Of the lines below, copy those that hold the word "decide".

BEGIN Records for this exercise

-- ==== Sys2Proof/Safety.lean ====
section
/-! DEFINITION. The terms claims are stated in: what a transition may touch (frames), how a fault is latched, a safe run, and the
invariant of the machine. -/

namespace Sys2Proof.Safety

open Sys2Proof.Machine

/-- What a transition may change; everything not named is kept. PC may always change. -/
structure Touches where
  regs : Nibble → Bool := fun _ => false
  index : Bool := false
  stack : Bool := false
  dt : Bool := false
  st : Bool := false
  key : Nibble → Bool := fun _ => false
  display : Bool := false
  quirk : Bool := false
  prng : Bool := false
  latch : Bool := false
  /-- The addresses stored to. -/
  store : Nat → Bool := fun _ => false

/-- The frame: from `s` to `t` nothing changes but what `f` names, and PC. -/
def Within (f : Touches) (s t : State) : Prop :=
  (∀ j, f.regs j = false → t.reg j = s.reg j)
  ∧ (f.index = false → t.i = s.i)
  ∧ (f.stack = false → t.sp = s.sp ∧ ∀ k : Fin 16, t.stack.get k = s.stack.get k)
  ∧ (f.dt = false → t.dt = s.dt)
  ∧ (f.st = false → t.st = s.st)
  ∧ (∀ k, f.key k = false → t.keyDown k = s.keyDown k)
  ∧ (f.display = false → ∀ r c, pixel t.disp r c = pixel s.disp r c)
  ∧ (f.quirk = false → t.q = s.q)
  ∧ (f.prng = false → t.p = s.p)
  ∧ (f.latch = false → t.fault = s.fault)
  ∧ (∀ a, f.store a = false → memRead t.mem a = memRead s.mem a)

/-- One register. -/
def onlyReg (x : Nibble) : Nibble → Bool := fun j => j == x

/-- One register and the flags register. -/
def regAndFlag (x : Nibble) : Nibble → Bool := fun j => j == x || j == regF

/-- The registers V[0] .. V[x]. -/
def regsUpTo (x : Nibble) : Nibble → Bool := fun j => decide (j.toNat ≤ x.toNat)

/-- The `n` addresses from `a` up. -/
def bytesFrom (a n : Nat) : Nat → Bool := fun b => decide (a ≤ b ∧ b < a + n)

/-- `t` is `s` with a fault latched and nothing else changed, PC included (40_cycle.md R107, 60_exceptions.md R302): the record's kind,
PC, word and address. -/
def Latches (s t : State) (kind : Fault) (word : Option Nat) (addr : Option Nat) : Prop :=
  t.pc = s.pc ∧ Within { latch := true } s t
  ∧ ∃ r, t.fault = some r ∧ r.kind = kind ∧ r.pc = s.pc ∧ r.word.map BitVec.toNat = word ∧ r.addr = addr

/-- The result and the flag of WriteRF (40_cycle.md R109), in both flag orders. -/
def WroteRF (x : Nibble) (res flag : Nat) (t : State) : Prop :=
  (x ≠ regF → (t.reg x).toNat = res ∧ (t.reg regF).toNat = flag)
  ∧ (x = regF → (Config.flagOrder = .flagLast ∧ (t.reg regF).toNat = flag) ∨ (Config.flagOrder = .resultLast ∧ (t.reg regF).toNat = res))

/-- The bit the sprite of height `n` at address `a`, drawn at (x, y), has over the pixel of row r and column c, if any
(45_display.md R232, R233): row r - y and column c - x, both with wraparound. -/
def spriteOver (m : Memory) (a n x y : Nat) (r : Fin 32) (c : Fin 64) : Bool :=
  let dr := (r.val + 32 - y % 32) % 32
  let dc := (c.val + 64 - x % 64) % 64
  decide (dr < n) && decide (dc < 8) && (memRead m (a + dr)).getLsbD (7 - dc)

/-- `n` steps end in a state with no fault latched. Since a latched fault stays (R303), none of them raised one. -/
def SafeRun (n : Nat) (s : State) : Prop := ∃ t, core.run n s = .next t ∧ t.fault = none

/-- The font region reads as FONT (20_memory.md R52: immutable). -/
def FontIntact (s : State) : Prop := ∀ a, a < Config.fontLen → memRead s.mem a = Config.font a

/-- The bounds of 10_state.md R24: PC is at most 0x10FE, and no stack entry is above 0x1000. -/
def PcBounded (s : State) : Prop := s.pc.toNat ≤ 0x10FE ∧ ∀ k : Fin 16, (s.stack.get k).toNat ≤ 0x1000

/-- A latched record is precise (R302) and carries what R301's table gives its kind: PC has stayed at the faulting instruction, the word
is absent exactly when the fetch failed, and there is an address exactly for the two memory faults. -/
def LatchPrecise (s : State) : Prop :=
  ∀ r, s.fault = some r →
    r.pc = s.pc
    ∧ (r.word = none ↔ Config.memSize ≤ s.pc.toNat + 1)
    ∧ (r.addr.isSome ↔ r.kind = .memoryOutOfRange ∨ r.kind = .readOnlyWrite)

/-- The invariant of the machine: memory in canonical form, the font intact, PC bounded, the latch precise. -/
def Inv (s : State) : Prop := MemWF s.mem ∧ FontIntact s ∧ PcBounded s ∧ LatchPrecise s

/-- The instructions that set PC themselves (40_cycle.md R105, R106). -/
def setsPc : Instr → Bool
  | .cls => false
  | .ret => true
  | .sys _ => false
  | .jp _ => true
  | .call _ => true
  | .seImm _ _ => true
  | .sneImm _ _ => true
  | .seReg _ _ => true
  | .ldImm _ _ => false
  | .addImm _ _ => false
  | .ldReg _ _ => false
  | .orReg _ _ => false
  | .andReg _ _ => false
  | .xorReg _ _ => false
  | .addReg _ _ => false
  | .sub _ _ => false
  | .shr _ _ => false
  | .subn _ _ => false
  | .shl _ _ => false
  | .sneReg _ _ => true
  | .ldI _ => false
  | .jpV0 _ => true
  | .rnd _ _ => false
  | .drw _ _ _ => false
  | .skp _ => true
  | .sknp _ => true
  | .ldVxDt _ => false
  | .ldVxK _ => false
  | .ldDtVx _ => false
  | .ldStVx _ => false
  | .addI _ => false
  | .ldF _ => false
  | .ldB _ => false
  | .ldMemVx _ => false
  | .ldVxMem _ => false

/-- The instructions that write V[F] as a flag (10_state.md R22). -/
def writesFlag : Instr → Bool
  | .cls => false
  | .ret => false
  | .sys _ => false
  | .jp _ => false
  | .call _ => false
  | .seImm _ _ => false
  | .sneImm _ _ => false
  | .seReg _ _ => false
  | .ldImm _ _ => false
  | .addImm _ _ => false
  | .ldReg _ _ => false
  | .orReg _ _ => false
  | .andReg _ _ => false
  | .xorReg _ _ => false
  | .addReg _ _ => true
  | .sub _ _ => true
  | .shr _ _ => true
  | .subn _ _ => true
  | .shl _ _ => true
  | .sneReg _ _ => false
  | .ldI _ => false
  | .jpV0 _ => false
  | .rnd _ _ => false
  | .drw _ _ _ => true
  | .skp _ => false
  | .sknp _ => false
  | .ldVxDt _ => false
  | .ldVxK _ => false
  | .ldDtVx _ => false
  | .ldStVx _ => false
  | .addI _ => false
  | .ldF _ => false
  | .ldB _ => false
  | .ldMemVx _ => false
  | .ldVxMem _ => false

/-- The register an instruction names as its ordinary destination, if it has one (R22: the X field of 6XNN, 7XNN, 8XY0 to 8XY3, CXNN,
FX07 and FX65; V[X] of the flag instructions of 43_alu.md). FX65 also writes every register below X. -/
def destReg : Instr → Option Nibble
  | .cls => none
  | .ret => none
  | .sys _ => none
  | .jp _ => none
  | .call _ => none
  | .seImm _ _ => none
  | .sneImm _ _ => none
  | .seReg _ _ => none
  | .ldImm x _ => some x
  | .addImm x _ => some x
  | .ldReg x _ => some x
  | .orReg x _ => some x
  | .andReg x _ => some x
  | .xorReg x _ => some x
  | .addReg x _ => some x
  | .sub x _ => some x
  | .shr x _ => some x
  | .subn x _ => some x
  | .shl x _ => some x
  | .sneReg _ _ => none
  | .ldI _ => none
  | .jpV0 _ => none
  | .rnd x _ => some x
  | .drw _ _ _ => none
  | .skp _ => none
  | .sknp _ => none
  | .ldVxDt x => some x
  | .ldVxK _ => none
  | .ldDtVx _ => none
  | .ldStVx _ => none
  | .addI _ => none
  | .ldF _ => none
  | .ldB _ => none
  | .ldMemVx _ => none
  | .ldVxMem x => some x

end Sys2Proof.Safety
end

END Records for this exercise

■ Your response
def regsUpTo (x : Nibble) : Nibble → Bool := fun j => decide (j.toNat ≤ x.toNat)
def bytesFrom (a n : Nat) : Nat → Bool := fun b => decide (a ≤ b ∧ b < a + n)
  decide (dr < n) && decide (dc < 8) && (memRead m (a + dr)).getLsbD (7 - dc)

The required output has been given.